-- ==== Sys2Proof/Machine/Chirp.lean ====
section
/-! DEFINITION. The frequency plan of a station: chirp profiles, band tables and the switch schedule (R143, R144,
R148, R151 to R154). -/

namespace Sys2Proof.Machine

open Sys2Proof

/-! ### Profiles (Tables 07-7, 07-8) -/

/-- A chirp segment: start, end, and the four coefficients in units of 2^-30. -/
structure Seg3 where
  /-- start, φ × 65,536 -/
  a : Nat
  /-- start of the next segment -/
  b : Nat
  /-- c0 to c3 -/
  c0 : Rat
  /-- c1 -/
  c1 : Rat
  /-- c2 -/
  c2 : Rat
  /-- c3 -/
  c3 : Rat
  deriving DecidableEq, Repr

/-- The segments of a profile's bytes. -/
def chirpSegs (bs : List Byte) : List Seg3 :=
  let n := fieldAt bs 0 1
  (List.range n).map fun k =>
    let o := 8 + 20 * k
    let c := fun j => ((signed 32 (fieldAt bs (o + 4 + 4 * j) 4) : Int) : Rat) / (2 ^ 30 : Nat)
    { a := fieldAt bs o 2, b := if k + 1 < n then fieldAt bs (o + 20) 2 else 65536, c0 := c 0, c1 := c 1, c2 := c 2, c3 := c 3 }

/-- window_end of a profile. -/
def chirpWindow (bs : List Byte) : Nat := fieldAt bs 2 2

/-- Deviation of a segment at u. -/
def Seg3.at (s : Seg3) (u : Rat) : Rat := s.c0 + s.c1 * u + s.c2 * u ^ 2 + s.c3 * u ^ 3

/-- Width of a segment as a share of the sweep. -/
def Seg3.width (s : Seg3) : Rat := ((s.b : Rat) - s.a) / 65536

/-- Deviation of a profile at phase φ; an empty profile has none (R151, R153). -/
def chirpAt (segs : List Seg3) (phi : Rat) : Rat :=
  let x := (if 1 < phi then 1 else phi) * 65536
  match segs.find? fun s => decide ((s.a : Rat) ≤ x) && (decide (x < s.b) || s.b == 65536) with
  | some s => s.at ((x - s.a) / ((s.b : Rat) - s.a))
  | none => 0

/-- The integral of 1 + δ from 0 to φ. -/
def chirpCount (segs : List Seg3) (phi : Rat) : Rat :=
  segs.foldl
    (fun t s =>
      let x := phi * 65536
      if x ≤ s.a then t
      else
        let u := if (s.b : Rat) ≤ x then 1 else (x - s.a) / ((s.b : Rat) - s.a)
        t + s.width * (s.c0 * u + s.c1 * u ^ 2 / 2 + s.c2 * u ^ 3 / 3 + s.c3 * u ^ 4 / 4))
    phi

/-- `a + b √d` exceeds zero, for d at least 0. -/
def surdPos (a b d : Rat) : Bool :=
  if 0 ≤ a then (if 0 ≤ b then decide (0 < a ∨ 0 < b * b * d) else decide (b * b * d < a * a))
  else (if 0 < b then decide (a * a < b * b * d) else false)

/-- A segment's deviation exceeds `k` somewhere on it: at an end, or at an inner maximum. -/
def Seg3.above (s : Seg3) (k : Rat) : Bool :=
  decide (k < s.at 0) || decide (k < s.at 1) ||
    (if s.c3 = 0 then
      (s.c2 != 0 && (let u := -s.c1 / (2 * s.c2); decide (0 < u) && decide (u < 1) && decide (k < s.at u)))
    else
      -- inner extremes at u = (-c2 ± √d) / (3 c3), d = c2² - 3 c1 c3
      let d := s.c2 * s.c2 - 3 * s.c1 * s.c3
      decide (0 ≤ d) && [1, -1].any fun sg =>
        let p := -s.c2 / (3 * s.c3)
        let q := sg / (3 * s.c3)
        let inside := surdPos p q d && surdPos (1 - p) (-q) d
        let a := s.c0 + s.c1 * p + s.c2 * (p * p + q * q * d) + s.c3 * (p ^ 3 + 3 * p * q * q * d)
        let b := s.c1 * q + 2 * s.c2 * p * q + s.c3 * (3 * p * p * q + q ^ 3 * d)
        inside && surdPos (a - k) b d)

/-- The mirrored segment. -/
def Seg3.neg (s : Seg3) : Seg3 := { s with c0 := -s.c0, c1 := -s.c1, c2 := -s.c2, c3 := -s.c3 }

/-- |x|. -/
def absRat (x : Rat) : Rat := if x < 0 then -x else x

/-- The steepest |dδ/du| of a segment. -/
def Seg3.steep (s : Seg3) : Rat :=
  let d := fun u => absRat (s.c1 + 2 * s.c2 * u + 3 * s.c3 * u ^ 2)
  let u := if s.c3 = 0 then 0 else -s.c2 / (3 * s.c3)
  max (max (d 0) (d 1)) (if 0 < u ∧ u < 1 then d u else 0)

/-- Each segment with the one that follows it, the last with the first. -/
def segPairs (l : List Seg3) : List (Seg3 × Seg3) := l.zip (l.drop 1 ++ l.take 1)

/-- Form, range, continuity and slope of a profile (Tables 07-7 and 07-8, R152). -/
def chirpFormOk (bs : List Byte) (sTop : Nat) : Bool :=
  let segs := chirpSegs bs
  let n := fieldAt bs 0 1
  decide (1 ≤ n) && decide (n ≤ 16) && decide (bs.length = 8 + 20 * n) && fieldAt bs 1 1 == 0 && fieldAt bs 4 4 == 0 &&
    decide (32768 ≤ chirpWindow bs) && decide (chirpWindow bs ≤ 63488) &&
    (List.range n).all (fun k => fieldAt bs (10 + 20 * k) 2 == 0) && (segs.head?.any fun s => s.a == 0) &&
    segs.all (fun s => decide (s.a < s.b) && !s.above (8 / 100) && !s.neg.above (8 / 100) &&
      decide (s.steep / s.width * sTop ≤ 1000)) &&
    (segPairs segs).all fun p => decide (absRat (p.1.at 1 - p.2.at 0) ≤ 1024 / (2 ^ 30 : Nat))

/-! ### Band tables (R148) -/

/-- A band table is valid (R148). -/
def bandTableOk (t : List (Nat × Nat)) : Bool :=
  decide (t.length = 128) && t.all (fun p => decide (p.1 < p.2)) &&
    (t.zip (t.drop 1)).all fun p => decide (p.1.1 < p.2.1) && decide (p.1.2 < p.2.2) &&
      decide (4 * (p.2.1 - p.1.1) ≤ 3 * (p.1.2 - p.1.1))

/-- Frequency of band `b` at a fine code, in 4 Hz. -/
def bandFreq (t : List (Nat × Nat)) (b : Nat) (fine : Rat) : Rat :=
  let p := t.getD b (0, 0)
  (p.1 : Rat) + ((p.2 : Rat) - p.1) * fine / 65535

/-- The fine code of band `b` for a frequency in 4 Hz. -/
def bandCode (t : List (Nat × Nat)) (b : Nat) (f : Rat) : Rat :=
  let p := t.getD b (0, 0)
  if p.2 = p.1 then 0 else (f - p.1) * 65535 / ((p.2 : Rat) - p.1)

/-- The fine code of a band for a frequency in 4 Hz, rounded and clamped: code(b, f) (R145). -/
def tableCode (t : List (Nat × Nat)) (b : Nat) (f : Rat) : Nat := (max 0 (min 65535 (roundHalf (bandCode t b f)))).toNat

/-- The fine code lies in the range a schedule keeps to: 0x2000 to 0xDFFF (R154). -/
def codeOk (c : Rat) : Bool := decide ((0x2000 : Rat) ≤ c) && decide (c ≤ 0xDFFF)

/-- The band for a frequency in 4 Hz: of those whose fine code for it lies in 0x2000 to 0xDFFF, the one whose code is
nearest the middle of the range, the lowest of equals. DESIGN CHOICE: the spec does not say which band is taken where
several overlap (R154, log entry 156). -/
def bestBand (t : List (Nat × Nat)) (f : Rat) : Option Nat :=
  let ok := (List.range 128).filter fun b => codeOk (bandCode t b f)
  ok.foldl (fun m b => match m with
    | none => some b
    | some k => if absRat (bandCode t b f - 32768) < absRat (bandCode t k f - 32768) then some b else some k) none

/-- Walks a sweep at reference cycles of 10 ns and collects the switches: word, band, fine code (R154). `dphi` is the
phase of one reference cycle, `base` the frequency at δ = 0 in 4 Hz. -/
def scheduleFrom (segs : List Seg3) (t : List (Nat × Nat)) (nsw : Nat) (dphi base : Rat) :
    Nat → Rat → Nat → List (Nat × Nat × Nat)
  | 0, _, _ => []
  | k + 1, phi, band =>
    if 1 ≤ phi then []
    else
      let f := base * (1 + chirpAt segs phi)
      if codeOk (bandCode t band f) then scheduleFrom segs t nsw dphi base k (phi + dphi) band
      else match bestBand t f with
        | none => scheduleFrom segs t nsw dphi base k (phi + dphi) band
        | some b =>
          ((nsw * chirpCount segs phi).floor.toNat, b, tableCode t b f) ::
            scheduleFrom segs t nsw dphi base k (phi + dphi) b

/-- The band a sweep starts in, chosen for φ = 0, and its switch schedule, at `rate` sweeps/s with post-divider `p`
(R154, R163). -/
def schedule (segs : List Seg3) (t : List (Nat × Nat)) (nsw : Nat) (rate : Rat) (p : Nat) : Nat × List (Nat × Nat × Nat) :=
  let base := 20 * p * nsw * rate
  let b := (bestBand t (base * (1 + chirpAt segs 0))).getD 0
  (b, scheduleFrom segs t nsw (rate / 100000000) base 1000000 0 b)

/-! ### Station checks (R11, R104, R110, R142 to R144, R152, R170) -/

/-- Pixel periods that the profile places before phase φ, rounded down (R152). -/
def windowCount (segs : List Seg3) (nsw : Nat) (phi : Rat) : Nat := (nsw * chirpCount segs phi).floor.toNat

/-- The frequency plan stays inside the band table (R144). -/
def planOk (segs : List Seg3) (t : List (Nat × Nat)) (nsw sTop : Nat) : Bool :=
  let hi : Rat := ((t.getD 127 (0, 0)).2 : Rat) * 4
  let lo : Rat := ((t.getD 0 (0, 0)).1 : Rat) * 4
  let up : Rat := 80 * nsw * sTop
  let dn : Rat := 40 * nsw * sTop
  -- every δ of the profile keeps up (1 + δ) ≤ hi and dn (1 + δ) ≥ lo
  decide (0 < nsw * sTop) && (!segs.isEmpty || (decide (up ≤ hi) && decide (lo ≤ dn))) &&
    segs.all fun s => !s.above (hi / up - 1) && !s.neg.above (1 - lo / dn)

/-- What a station's calibration and its configuration must satisfy together (R109, R110, R144, R152, R170). Without an
installed profile there is none to check, and without a band table no plan; scan_start is checked as soon as the
station is calibrated at all (log entry 17). -/
def stationCalOk (c : CfgSet) (n : Nat) (k : CalSt) (table : List (Nat × Nat)) : Bool :=
  let nsw := c.get 0x01 n 6 2
  let sTop := c.get 0x01 n 8 2
  let w := c.get 0x01 n 4 2
  let segs := chirpSegs k.chirp
  let last := k.scanStart + w + 1023
  -- no scan_start stands: never calibrated, or invalidated by a new head (R204)
  let bare := k.stagger.isEmpty && k.scanStart == 0
  (bare || decide (64 ≤ k.scanStart ∧ k.scanStart ≤ 16383)) &&
    (k.chirp.isEmpty ||
      (chirpFormOk k.chirp sTop &&
        (bare || (decide (last ≤ windowCount segs nsw ((chirpWindow k.chirp : Rat) / 65536)) &&
          decide (((last + 26 : Nat) : Rat) ≤ nsw * chirpCount segs (1 - 2 * (sTop : Rat) / 100000)))) &&
        (table.isEmpty || decide ((schedule segs table nsw sTop 1).2.length ≤ 128)))) &&
    (table.isEmpty || planOk segs table nsw sTop)

/-! ### Calibration objects (R412, Table 21-17) -/

/-- Most bytes of an object; 0 for a code no object has. -/
def objSize (o : Nat) : Nat :=
  match o with
  | 1 => 72
  | 2 | 6 => 8
  | 3 => 328
  | 4 | 5 => 32
  | 7 => 1024
  | 8 => 13
  | _ => 0

/-- The bytes of an installed object; a profile or a band table that is not there has none. -/
def CalSt.obj (k : CalSt) (o : Nat) : List Byte :=
  match o with
  | 1 => (List.range 36).flatMap fun e => leBytes 2 (kvGet 0#16 k.stagger e).toNat
  | 2 => leBytes 2 k.scanStart ++ leBytes 2 0 ++ leInt 4 k.sosOff
  | 3 => k.chirp
  | 4 => padTo 32 (k.full.flatMap (leBytes 2))
  | 5 => padTo 32 (k.half.flatMap (leBytes 2))
  | 6 => leBytes 8 k.just.toNat
  | 7 => k.table.flatMap fun p => leBytes 4 p.1 ++ leBytes 4 p.2
  | _ => []

/-- Fields of `w` bytes, one after another. -/
def fieldList (w n : Nat) (bs : List Byte) : List Nat := (List.range n).map fun i => fieldAt bs (w * i) w

/-- A calibration with an object in place. -/
def CalSt.put (k : CalSt) (o : Nat) (bs : List Byte) : CalSt :=
  match o with
  | 1 => { k with stagger := (fieldList 2 36 bs).zipIdx.map fun p => (p.2, BitVec.ofNat 16 p.1) }
  | 2 => { k with scanStart := fieldAt bs 0 2, sosOff := signed 32 (fieldAt bs 4 4) }
  | 3 => { k with chirp := bs }
  | 4 => { k with full := fieldList 2 16 bs }
  | 5 => { k with half := fieldList 2 16 bs }
  | 6 => { k with just := BitVec.ofNat 64 (fieldAt bs 0 8) }
  | _ => k

/-- A station's calibration lets it serve: stagger table and both width tables are there (R204, R380). -/
def CalSt.complete (k : CalSt) : Bool := !k.stagger.isEmpty && !k.full.isEmpty && !k.half.isEmpty

/-- A width table is acceptable: level 0 is 0, no entry above 256, none below the one before (R174). -/
def widthsOk (w : List Nat) : Bool :=
  w.headD 0 == 0 && w.all (fun x => decide (x ≤ 256)) && (w.zip (w.drop 1)).all fun p => decide (p.1 ≤ p.2)

end Sys2Proof.Machine
end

• **What you should do**
Would you set down, word for word, the lines from the opening of the entries above through the line with "let x := (if", both included, and no others?

• **Result for this task**
-- ==== Sys2Proof/Machine/Chirp.lean ====
section
/-! DEFINITION. The frequency plan of a station: chirp profiles, band tables and the switch schedule (R143, R144,
R148, R151 to R154). -/

namespace Sys2Proof.Machine

open Sys2Proof

/-! ### Profiles (Tables 07-7, 07-8) -/

/-- A chirp segment: start, end, and the four coefficients in units of 2^-30. -/
structure Seg3 where
  /-- start, φ × 65,536 -/
  a : Nat
  /-- start of the next segment -/
  b : Nat
  /-- c0 to c3 -/
  c0 : Rat
  /-- c1 -/
  c1 : Rat
  /-- c2 -/
  c2 : Rat
  /-- c3 -/
  c3 : Rat
  deriving DecidableEq, Repr

/-- The segments of a profile's bytes. -/
def chirpSegs (bs : List Byte) : List Seg3 :=
  let n := fieldAt bs 0 1
  (List.range n).map fun k =>
    let o := 8 + 20 * k
    let c := fun j => ((signed 32 (fieldAt bs (o + 4 + 4 * j) 4) : Int) : Rat) / (2 ^ 30 : Nat)
    { a := fieldAt bs o 2, b := if k + 1 < n then fieldAt bs (o + 20) 2 else 65536, c0 := c 0, c1 := c 1, c2 := c 2, c3 := c 3 }

/-- window_end of a profile. -/
def chirpWindow (bs : List Byte) : Nat := fieldAt bs 2 2

/-- Deviation of a segment at u. -/
def Seg3.at (s : Seg3) (u : Rat) : Rat := s.c0 + s.c1 * u + s.c2 * u ^ 2 + s.c3 * u ^ 3

/-- Width of a segment as a share of the sweep. -/
def Seg3.width (s : Seg3) : Rat := ((s.b : Rat) - s.a) / 65536

/-- Deviation of a profile at phase φ; an empty profile has none (R151, R153). -/
def chirpAt (segs : List Seg3) (phi : Rat) : Rat :=
  let x := (if 1 < phi then 1 else phi) * 65536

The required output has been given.